As abovementioned, we need to set gradient equal to 0. It comes up with the system of linear equations:
$$
    (A^TA)x  = A^Ty
$$
To solve it using SVD, we need decompose $(A^TA) = U S V^T$, then we have general solution using SVD: $$x = VS^{-1}U^TA^Ty$$

In [6]:
def standardSVD(A: np.ndarray) -> Union[np.ndarray, np.ndarray, np.ndarray]:
    U, S, Vt = svd(A)
    a = np.zeros(A.shape)
    np.fill_diagonal(a, S)
    S = a
    return U, S, Vt

In [7]:
def stablizedSVD(A: np.ndarray, epsilon=0.5) -> Union[np.ndarray, np.ndarray, np.ndarray]:
    # Call SVD from scipy
    U, S, Vt = standardSVD(A)
    # Find maximum k that satisfy S_{k, k}/S_{0, 0} >= epsilon
    k = 0
    while k < S.shape[0]:
        if S[k, k]/S[0, 0] < epsilon:
            break
        k += 1
    k = k -1
    # Gather columns of U to form new Us
    Us = U[:, 0:k+1]
    # Gather columns of S to form new Ss
    Ss = S[:k+1, :k+1]
    # Gather rows of Vt to form new Vts
    Vts = Vt[:k+1, :]
    return Us, Ss, Vts

In [8]:
def solve_leastsquare_stabilizedSVD(A: np.ndarray, y: np.ndarray, epsilon=0.5) -> np.ndarray:
    # Calculate matrix W = A^T.A
    W = (A.T).dot(A)
    # Call stablizedSVD to get U, S, V
    Us, Ss, Vts = stablizedSVD(W, epsilon=epsilon)
    print("Singular values after reduced: \n{}".format(Ss))
    # Compute the general solution x = VS^-1U^TA^Ty
    x = (((Vts.T).dot(inv(Ss)).dot(Us.T)).dot(A.T)).dot(y)
    return x

In [9]:
xs = solve_leastsquare_stabilizedSVD(A, y, epsilon=0)

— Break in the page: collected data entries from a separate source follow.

/-! ### `State.leaveLane` -/

@[simp] theorem State.leaveLane_phase (s : State) (g : Issue) (o e : Nat) (c : Course) : (s.leaveLane g o e c).phase = s.phase := rfl
@[simp] theorem State.leaveLane_now (s : State) (g : Issue) (o e : Nat) (c : Course) : (s.leaveLane g o e c).now = s.now := rfl
@[simp] theorem State.leaveLane_time (s : State) (g : Issue) (o e : Nat) (c : Course) : (s.leaveLane g o e c).time = s.time := rfl
@[simp] theorem State.leaveLane_agenda (s : State) (g : Issue) (o e : Nat) (c : Course) : (s.leaveLane g o e c).agenda = s.agenda := rfl
@[simp] theorem State.leaveLane_cursor (s : State) (g : Issue) (o e : Nat) (c : Course) : (s.leaveLane g o e c).cursor = s.cursor := rfl
@[simp] theorem State.leaveLane_freeCtr (s : State) (g : Issue) (o e : Nat) (c : Course) : (s.leaveLane g o e c).freeCtr = s.freeCtr := rfl
@[simp] theorem State.leaveLane_nextId (s : State) (g : Issue) (o e : Nat) (c : Course) : (s.leaveLane g o e c).nextId = s.nextId := rfl
@[simp] theorem State.leaveLane_mem (s : State) (g : Issue) (o e : Nat) (c : Course) : (s.leaveLane g o e c).mem = s.mem := rfl
@[simp] theorem State.leaveLane_pool (s : State) (g : Issue) (o e : Nat) (c : Course) : (s.leaveLane g o e c).pool = s.pool := rfl
@[simp] theorem State.leaveLane_clusters (s : State) (g : Issue) (o e : Nat) (c : Course) : (s.leaveLane g o e c).clusters = s.clusters := rfl
@[simp] theorem State.leaveLane_dies (s : State) (g : Issue) (o e : Nat) (c : Course) : (s.leaveLane g o e c).dies = s.dies := rfl
@[simp] theorem State.leaveLane_bars (s : State) (g : Issue) (o e : Nat) (c : Course) : (s.leaveLane g o e c).bars = s.bars := rfl
@[simp] theorem State.leaveLane_inflight (s : State) (g : Issue) (o e : Nat) (c : Course) : (s.leaveLane g o e c).inflight = s.inflight := rfl
@[simp] theorem State.leaveLane_badWords (s : State) (g : Issue) (o e : Nat) (c : Course) : (s.leaveLane g o e c).badWords = s.badWords := rfl
@[simp] theorem State.leaveLane_badUnit (s : State) (g : Issue) (o e : Nat) (c : Course) : (s.leaveLane g o e c).badUnit = s.badUnit := rfl
@[simp] theorem State.leaveLane_lines (s : State) (g : Issue) (o e : Nat) (c : Course) : (s.leaveLane g o e c).lines = s.lines := rfl
@[simp] theorem State.leaveLane_floors (s : State) (g : Issue) (o e : Nat) (c : Course) : (s.leaveLane g o e c).floors = s.floors := rfl
@[simp] theorem State.leaveLane_misses (s : State) (g : Issue) (o e : Nat) (c : Course) : (s.leaveLane g o e c).misses = s.misses := rfl
@[simp] theorem State.leaveLane_contexts (s : State) (g : Issue) (o e : Nat) (c : Course) : (s.leaveLane g o e c).contexts = s.contexts := rfl
@[simp] theorem State.leaveLane_ident0 (s : State) (g : Issue) (o e : Nat) (c : Course) : (s.leaveLane g o e c).ident0 = s.ident0 := rfl
@[simp] theorem State.leaveLane_rank (s : State) (g : Issue) (o e : Nat) (c : Course) : (s.leaveLane g o e c).rank = s.rank := rfl
@[simp] theorem State.leaveLane_routes (s : State) (g : Issue) (o e : Nat) (c : Course) : (s.leaveLane g o e c).routes = s.routes := rfl
@[simp] theorem State.leaveLane_ports (s : State) (g : Issue) (o e : Nat) (c : Course) : (s.leaveLane g o e c).ports = s.ports := rfl
@[simp] theorem State.leaveLane_links (s : State) (g : Issue) (o e : Nat) (c : Course) : (s.leaveLane g o e c).links = s.links := rfl
@[simp] theorem State.leaveLane_express (s : State) (g : Issue) (o e : Nat) (c : Course) : (s.leaveLane g o e c).express = s.express := rfl
@[simp] theorem State.leaveLane_requests (s : State) (g : Issue) (o e : Nat) (c : Course) : (s.leaveLane g o e c).requests = s.requests := rfl
@[simp] theorem State.leaveLane_stepMsgs (s : State) (g : Issue) (o e : Nat) (c : Course) : (s.leaveLane g o e c).stepMsgs = s.stepMsgs := rfl
@[simp] theorem State.leaveLane_rings (s : State) (g : Issue) (o e : Nat) (c : Course) : (s.leaveLane g o e c).rings = s.rings := rfl
@[simp] theorem State.leaveLane_ringLists (s : State) (g : Issue) (o e : Nat) (c : Course) : (s.leaveLane g o e c).ringLists = s.ringLists := rfl
@[simp] theorem State.leaveLane_ringSent (s : State) (g : Issue) (o e : Nat) (c : Course) : (s.leaveLane g o e c).ringSent = s.ringSent := rfl
@[simp] theorem State.leaveLane_ringChecks (s : State) (g : Issue) (o e : Nat) (c : Course) : (s.leaveLane g o e c).ringChecks = s.ringChecks := rfl
@[simp] theorem State.leaveLane_chunks (s : State) (g : Issue) (o e : Nat) (c : Course) : (s.leaveLane g o e c).chunks = s.chunks := rfl
@[simp] theorem State.leaveLane_partials (s : State) (g : Issue) (o e : Nat) (c : Course) : (s.leaveLane g o e c).partials = s.partials := rfl
@[simp] theorem State.leaveLane_wire (s : State) (g : Issue) (o e : Nat) (c : Course) : (s.leaveLane g o e c).wire = s.wire := rfl
@[simp] theorem State.leaveLane_senders (s : State) (g : Issue) (o e : Nat) (c : Course) : (s.leaveLane g o e c).senders = s.senders := rfl
@[simp] theorem State.leaveLane_answers (s : State) (g : Issue) (o e : Nat) (c : Course) : (s.leaveLane g o e c).answers = s.answers := rfl
@[simp] theorem State.leaveLane_ringCredits (s : State) (g : Issue) (o e : Nat) (c : Course) : (s.leaveLane g o e c).ringCredits = s.ringCredits := rfl
@[simp] theorem State.leaveLane_creditsBack (s : State) (g : Issue) (o e : Nat) (c : Course) : (s.leaveLane g o e c).creditsBack = s.creditsBack := rfl
@[simp] theorem State.leaveLane_collSeq (s : State) (g : Issue) (o e : Nat) (c : Course) : (s.leaveLane g o e c).collSeq = s.collSeq := rfl
@[simp] theorem State.leaveLane_packets (s : State) (g : Issue) (o e : Nat) (c : Course) : (s.leaveLane g o e c).packets = s.packets := rfl
@[simp] theorem State.leaveLane_host (s : State) (g : Issue) (o e : Nat) (c : Course) : (s.leaveLane g o e c).host = s.host := rfl
@[simp] theorem State.leaveLane_divs (s : State) (g : Issue) (o e : Nat) (c : Course) : (s.leaveLane g o e c).divs = s.divs := rfl
@[simp] theorem State.leaveLane_calls (s : State) (g : Issue) (o e : Nat) (c : Course) : (s.leaveLane g o e c).calls = s.calls := rfl
@[simp] theorem State.leaveLane_nextCall (s : State) (g : Issue) (o e : Nat) (c : Course) : (s.leaveLane g o e c).nextCall = s.nextCall := rfl
@[simp] theorem State.leaveLane_codeTables (s : State) (g : Issue) (o e : Nat) (c : Course) : (s.leaveLane g o e c).codeTables = s.codeTables := rfl
@[simp] theorem State.leaveLane_ringCtx (s : State) (g : Issue) (o e : Nat) (c : Course) : (s.leaveLane g o e c).ringCtx = s.ringCtx := rfl
@[simp] theorem State.leaveLane_codeSpace (s : State) (g : Issue) (o e : Nat) (c : Course) : (s.leaveLane g o e c).codeSpace = s.codeSpace := rfl
@[simp] theorem State.leaveLane_binds (s : State) (g : Issue) (o e : Nat) (c : Course) : (s.leaveLane g o e c).binds = s.binds := rfl
@[simp] theorem State.leaveLane_plat (s : State) (g : Issue) (o e : Nat) (c : Course) : (s.leaveLane g o e c).plat = s.plat := rfl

Singular values after reduced: 
[[32.85640646  0.          0.        ]
 [ 0.          5.14359354  0.        ]
 [ 0.          0.          1.        ]]


In [10]:
xn = solve_leastsquare_stabilizedSVD(A, y, epsilon=0.1)

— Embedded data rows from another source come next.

-- ==== Sys2Proof/Laws/Step.lean ====
section
/-! SUPPORT. What a step can do to the lane: a group in it leaves with its instruction, and only a selection puts one there. -/

namespace Sys2Proof.Machine

/-! ### Fetching leaves the group in its lane -/

/-- The lane is as it was, and every course that was resident with its task still is. -/
def Keeps (s t : State) : Prop := t.issue = s.issue ∧ ∀ g, (s.grp? g).isSome = true → (t.grp? g).isSome = true

theorem Keeps.rfl {s : State} : Keeps s s := ⟨Eq.refl _, fun _ h => h⟩
theorem Keeps.trans {s t u : State} (h : Keeps s t) (k : Keeps t u) : Keeps s u := ⟨k.1.trans h.1, fun g x => k.2 g (h.2 g x)⟩

theorem Keeps.laneOk {s t : State} (k : Keeps s t) (h : LaneOk s) : LaneOk t := fun g hg => k.2 g (h g (k.1 ▸ hg))

theorem grp?_isSome (s : State) (g : Issue) :
    (s.grp? g).isSome = ((s.course? g.core g.course).any fun c => (s.task? g.core c.task).isSome) := by
  unfold State.grp?
  split
  · simp_all
  · split <;> simp_all

/-- A change of a core that keeps its courses and tasks keeps the lane. -/
theorem keeps_modCore (s : State) (k : Nat) (f : Core → Core) (hc : ∀ x, (f x).courses = x.courses) (ht : ∀ x, (f x).tasks = x.tasks) :
    Keeps s (s.modCore k f) := by
  refine ⟨rfl, fun g h => ?_⟩
  rw [grp?_isSome] at h ⊢
  simp only [State.course?, State.task?, State.core_modCore] at h ⊢
  grind

/-- A change of a course that keeps its task keeps the lane. -/
theorem keeps_modCourse (s : State) (k n : Nat) (f : Course → Course) (hf : ∀ c, (f c).task = c.task) : Keeps s (s.modCourse k n f) := by
  unfold State.modCourse
  split
  · next c hc =>
    refine ⟨rfl, fun g h => ?_⟩
    rw [grp?_isSome] at h ⊢
    simp only [State.course?_setCourse, State.task?_setCourse] at h ⊢
    by_cases e : g.core = k ∧ g.course = n
    · rw [e.1, e.2] at h ⊢
      simp_all
    · rw [if_neg e]; exact h
  · exact .rfl

theorem keeps_served (s : State) (x : Loc) (n : Nat) : Keeps s (s.served x n) := by
  obtain ⟨_, _, _, h⟩ := served_rest s x n
  rw [h]
  exact ⟨Eq.refl _, fun _ h => h⟩

theorem keeps_codeLine (s : State) (g : Issue) (va : Nat) (x : Loc) : Keeps s (s.codeLine g va x).2 := by
  have hf : ∀ u : State, Keeps u (State.codeLine.fromCache g va x u).2 := by
    intro u
    refine Keeps.trans (t := if (u.core g.core).icache.any (fun l => decide (l.1 = lineKey x)) then u else u.served x.line16 16) ?_
      (Keeps.trans (keeps_modCore _ _ _ (fun y => ?_) (fun y => ?_)) (keeps_modCourse _ _ _ _ fun c => Eq.refl _))
    · split
      · exact .rfl
      · exact keeps_served _ _ _
    all_goals split <;> rfl
  unfold State.codeLine
  split
  · split
    · exact .rfl
    · exact hf s
  · exact hf s

theorem keeps_makeRoom {α : Type} (s : State) (l : List α) (n : Nat) : Keeps s (s.makeRoom l n).2 := by
  unfold State.makeRoom
  split
  · exact .rfl
  · exact ⟨Eq.refl _, fun _ h => h⟩

theorem keeps_fillL1 (s : State) (k : Nat) (e : TlbEntry) : Keeps s (s.fillL1 k e) := by
  unfold State.fillL1
  split
  · exact .rfl
  · have h := keeps_makeRoom s ((s.core k).tlb.filter fun x => !x.samePage e) 64
    generalize s.makeRoom ((s.core k).tlb.filter fun x => !x.samePage e) 64 = r at h ⊢
    exact h.trans (keeps_modCore r.2 k (fun c => { c with tlb := r.1 ++ [e] }) (fun _ => Eq.refl _) fun _ => Eq.refl _)

/-- A fetch that does not wait keeps the lane. -/
theorem keeps_fetchParcel (s : State) (g : Issue) (ctx : Nat) (sup : Bool) (va : Word)
    (h : (s.fetchParcel g ctx sup va).1 ≠ .wait) : Keeps s (s.fetchParcel g ctx sup va).2 := by
  unfold State.fetchParcel at h ⊢
  split
  · exact .rfl
  · split
    · simp_all
    · next e he =>
      split
      · exact .rfl
      · split
        · simp_all
        · dsimp only
          have k1 := keeps_fillL1 s g.core e
          split
          · exact k1
          · split
            · simp_all
            · split
              · exact k1
              · exact k1.trans (keeps_codeLine _ _ _ _)
          · split
            · exact k1
            · split
              · exact k1
              · simp_all

theorem keeps_parcelFor (s : State) (g : Issue) (ctx : Nat) (c : Course) (va : Word)
    (h : (s.parcelFor g ctx c va).1 ≠ .wait) : Keeps s (s.parcelFor g ctx c va).2 := by
  unfold State.parcelFor at h ⊢
  split
  · exact .rfl
  · next k hk =>
    have h1 := keeps_fetchParcel s g ctx (c.thread (g.slots.headD 0)).sup va
    rw [hk] at h
    dsimp only at h
    split
    · next y s' hy =>
      rw [hy] at h1
      exact (h1 (by simp)).trans (keeps_modCourse _ _ _ _ fun _ => Eq.refl _)
    · next hy =>
      split at h
      · next hz => exact absurd hz (hy _ _)
      · exact h1 h
  · next hk =>
    rw [hk] at h
    exact keeps_fetchParcel _ _ _ _ _ h

theorem keeps_fetchFrom (s : State) (g : Issue) (ctx : Nat) (c : Course) (n : Nat) (va : Word)
    (h : (s.fetchFrom g ctx c n va).1 ≠ .wait) : Keeps s (s.fetchFrom g ctx c n va).2 := by
  induction n generalizing s va with
  | zero => exact .rfl
  | succ n ih =>
    have k1 := keeps_parcelFor s g ctx c va
    rw [State.fetchFrom] at h ⊢
    rcases hr : s.parcelFor g ctx c va with ⟨_ | _ | _, r⟩ <;> rw [hr] at h k1 <;> dsimp only at h k1 ⊢
    · have k2 := ih r (va + 2)
      rcases hy : r.fetchFrom g ctx c n (va + 2) with ⟨_ | _ | _, y⟩ <;> rw [hy] at h k2 <;> dsimp only at h k2 ⊢
      · exact (k1 (by simp)).trans (k2 (by simp))
      · exact (k1 (by simp)).trans (k2 (by simp))
      · exact absurd rfl h
    · exact k1 h
    · exact absurd rfl h

theorem keeps_captureFrom (s : State) (g : Issue) (ctx : Nat) (sup : Bool) (n : Nat) (va : Word) :
    Keeps s (s.captureFrom g ctx sup n va).2 := by
  induction n generalizing s va with
  | zero => exact .rfl
  | succ n ih =>
    have h1 := keeps_fetchParcel s g ctx sup va
    rw [State.captureFrom]
    split
    · next y s' hy =>
      rw [hy] at h1
      exact (h1 (by simp)).trans (ih _ _)
    · exact ih _ _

Singular values after reduced: 
[[32.85640646  0.        ]
 [ 0.          5.14359354]]


$\rightarrow$ When choose $\epsilon = 0$, stabilized SVD get solution $x^* = [-0.53846154,  0.69230769,  1.46153846]^T$. It is also the solution found by inversion method previously. There is, however, difference when setting $\epsilon=0.1$, it eliminates the third singular values and absolutely affect on $U_s, Vt_s$. Therefore, the solution $x^*$ founded by applying stabilized SVD, in this case, is approximate solution.

In [11]:
# Define f(x) function
def f(A: np.ndarray, x: np.array, y: np.array):
    return norm(y-A.dot(x))**2

In [12]:
zi = f(A, xi, y)
zs = f(A, xs, y)
zn = f(A, xn, y)

In [13]:
# Show the value of the metric at the optimal points
print("Optimmal value x = {} -> f(x) = {} founded by inversion method".format(xi, zi))
print("Optimmal value x = {} -> f(x) = {} founded by stablized SVD method with epsilon = 0".format(xs, zs))
print("Optimmal value x = {} -> f(x) = {} founded by stablized SVD method with epsilon = 0.1".format(xn, zn))

Optimmal value x = [-0.53846154  0.69230769  1.46153846] -> f(x) = 4.141519752410312e-30 founded by inversion method
Optimmal value x = [-0.53846154  0.69230769  1.46153846] -> f(x) = 3.3526588471893e-30 founded by stablized SVD method with epsilon = 0
Optimmal value x = [0.46153846 0.69230769 0.46153846] -> f(x) = 2.0000000000000004 founded by stablized SVD method with epsilon = 0.1


It very makes sense when we look at the solution $x^* = [-0.53846154,  0.69230769,  1.46153846]^T$ founded by inversion and stabilized SVD method and corresponding value $f(x) ≈ 0$. Actually, it should be 0, but we have concerns with accuarcy calculated by Python . When we decompose $A$ into product of $U, S, V,$(in task 1), we see that the $W$ have 3 positive singular values, so $\text{rank}(A) = 3$. It means, $\text{span}\{A_{:, i}\} , \ i = 1, 2, 3$ form 3D world, or $\mathbf{R}^3$. Obviously, $y \in \mathbf{R}^3$, and $Ax$ is the transformation operation turning $x \in \mathbf{R}^3$ to another vector $z \in \mathbf{R}^3$. The $f(x) = ||y - Ax||^2_2 = ||y - z||^2_2$ is the distance between $z$ and $y$, so $f(x)$ hit the mimimum value iif $z = y$, or the distance equals $0$.